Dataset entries
= = =
theorem engRun_one_flight (g : Engine) {f : Flight} (hf : f ∈ g.flight) (h : g.cyc + 1 < f.due) :
    f ∈ (engRun g 1).flight := by
  show f ∈ (landAt g (g.cyc + 0 + 1)).flight
  rw [landAt_flight]
  simp [hf]; omega

theorem handlerReturn_flight (s : State) (e : Nat) {f : Flight} (hf : f ∈ (s.eng e).flight)
    (h : (s.eng e).cyc + 1 < f.due) : f ∈ ((s.handlerReturn e).eng e).flight := by
  unfold State.handlerReturn
  have hb : f ∈ ((s.updEng e (fun g => g.boundary.backToMain)).eng e).flight := by
    rw [State.eng_updEng_same]
    show f ∈ ((s.eng e).boundary).payHold.flight
    rw [payHold_flight]
    unfold Engine.boundary
    split
    · exact engRun_one_flight _ hf h
    · exact hf
  simp only
  rw [(keeps_consumeOut _ _).eng, drainOn_flight]
  split
  · rw [stopSlice_flight]; exact hb
  · exact hb

theorem tail_flight (s : State) (e : Nat) (ret fin : Bool) {f : Flight} (hf : f ∈ (s.eng e).flight)
    (h : (s.eng e).cyc + 1 < f.due) : f ∈ ((s.tail e ret fin).eng e).flight := by
  have h1 : f ∈ ((if ret then
      if (s.eng e).wait == .none then s.handlerReturn e
      else s.updEng e (fun h => { h with delay := some ⟨0, h.epc, true⟩ })
    else s).eng e).flight := by
    cases ret
    · exact hf
    · simp only [if_true]
      split
      · exact handlerReturn_flight s e hf h
      · rw [State.eng_updEng_same]; exact hf
  unfold State.tail
  simp only
  generalize (if ret then
      if (s.eng e).wait == .none then s.handlerReturn e
      else s.updEng e (fun h => { h with delay := some ⟨0, h.epc, true⟩ })
    else s) = t at h1 ⊢
  have h2 : f ∈ ((if fin then t.stopSlice e (fun x => { x with ended := true }) else t).eng e).flight := by
    cases fin
    · exact h1
    · simp only [if_true]; rw [stopSlice_flight]; exact h1
  generalize (if fin then t.stopSlice e (fun x => { x with ended := true }) else t) = u at h2 ⊢
  split
  · rw [stopSlice_flight]; exact h2
  · exact h2

/-- A result that the slots put in flight for a later cycle than the next stays in flight. -/
theorem issueEffects_flight (s : State) (e : Nat) (b : Bundle) {f : Flight}
    (hf : f ∈ ((s.slots e b).eng e).flight) (h : (s.eng e).cyc + 1 < f.due) :
    f ∈ ((s.issueEffects e b).eng e).flight := by
  rw [issueEffects_eq]
  refine tail_flight _ _ _ _ ?_ ?_
  · rw [State.eng_updEng_same]
    show f ∈ (flowNext _ _ _).flight
    rw [flowNext_flight]; exact hf
  · rw [State.eng_updEng_same]
    have hc : ∀ (g : Engine) r op, (flowNext g r op).cyc = g.cyc := by
      intro g r op; unfold flowNext; simp only; repeat (first | rfl | split)
    show (flowNext _ _ _).cyc + 1 < _
    rw [hc, (slots_step s e b).cyc]; exact h

/-! The glide factor as the arithmetic slot reads it. -/

theorem loadWord_morph (s : State) (e w : Nat) : (s.loadWord e w).2.morph = s.morph := by
  unfold State.loadWord
  simp only
  split <;> rfl

theorem loadQuad_morph (s : State) (e q : Nat) : (s.loadQuad e q).2.morph = s.morph := by
  simp only [State.loadQuad, loadWord_morph]

theorem memSlot_morph (s : State) (e : Nat) (r : RegSet) (op : MemOp) : (s.memSlot e r op).morph = s.morph := by
  have fl : ∀ (s : State) (n : Nat) (x : Landing), (s.fly e n x).morph = s.morph := fun _ _ _ => rfl
  have st : ∀ (s : State) (w : Nat) (v : Word), (s.storeWord e w v).morph = s.morph := fun _ _ _ => rfl
  cases op <;> simp only [State.memSlot, State.memAccess, State.memModify, State.storeQuad, fl, st, loadWord_morph,
    loadQuad_morph]

theorem memSlot_gidx (s : State) (e : Nat) (r : RegSet) (op : MemOp) :
    ((s.memSlot e r op).eng e).gidx = (s.eng e).gidx := by
  have fl : ∀ (s : State) (n : Nat) (x : Landing), ((s.fly e n x).eng e).gidx = (s.eng e).gidx := by
    intro s n x; rw [State.fly, State.eng_updEng_same]
  have st : ∀ (s : State) (w : Nat) (v : Word), ((s.storeWord e w v).eng e).gidx = (s.eng e).gidx := by
    intro s w v
    unfold State.storeWord
    simp only
    show ((State.setEng s e _).eng e).gidx = _
    rw [State.eng_setEng_same]
    split <;> rfl
  cases op <;> simp only [State.memSlot, State.memAccess, State.memModify, State.storeQuad, fl, st,
    (loadWord_keeps _ _ _).eng, (loadQuad_keeps _ _ _).eng]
= = =
Problem: What is needed is every line from the start of the entries through the line containing "simp [hf]; omega", returned word for word and nothing else.

Response to the exercise:
theorem engRun_one_flight (g : Engine) {f : Flight} (hf : f ∈ g.flight) (h : g.cyc + 1 < f.due) :
    f ∈ (engRun g 1).flight := by
  show f ∈ (landAt g (g.cyc + 0 + 1)).flight
  rw [landAt_flight]
  simp [hf]; omega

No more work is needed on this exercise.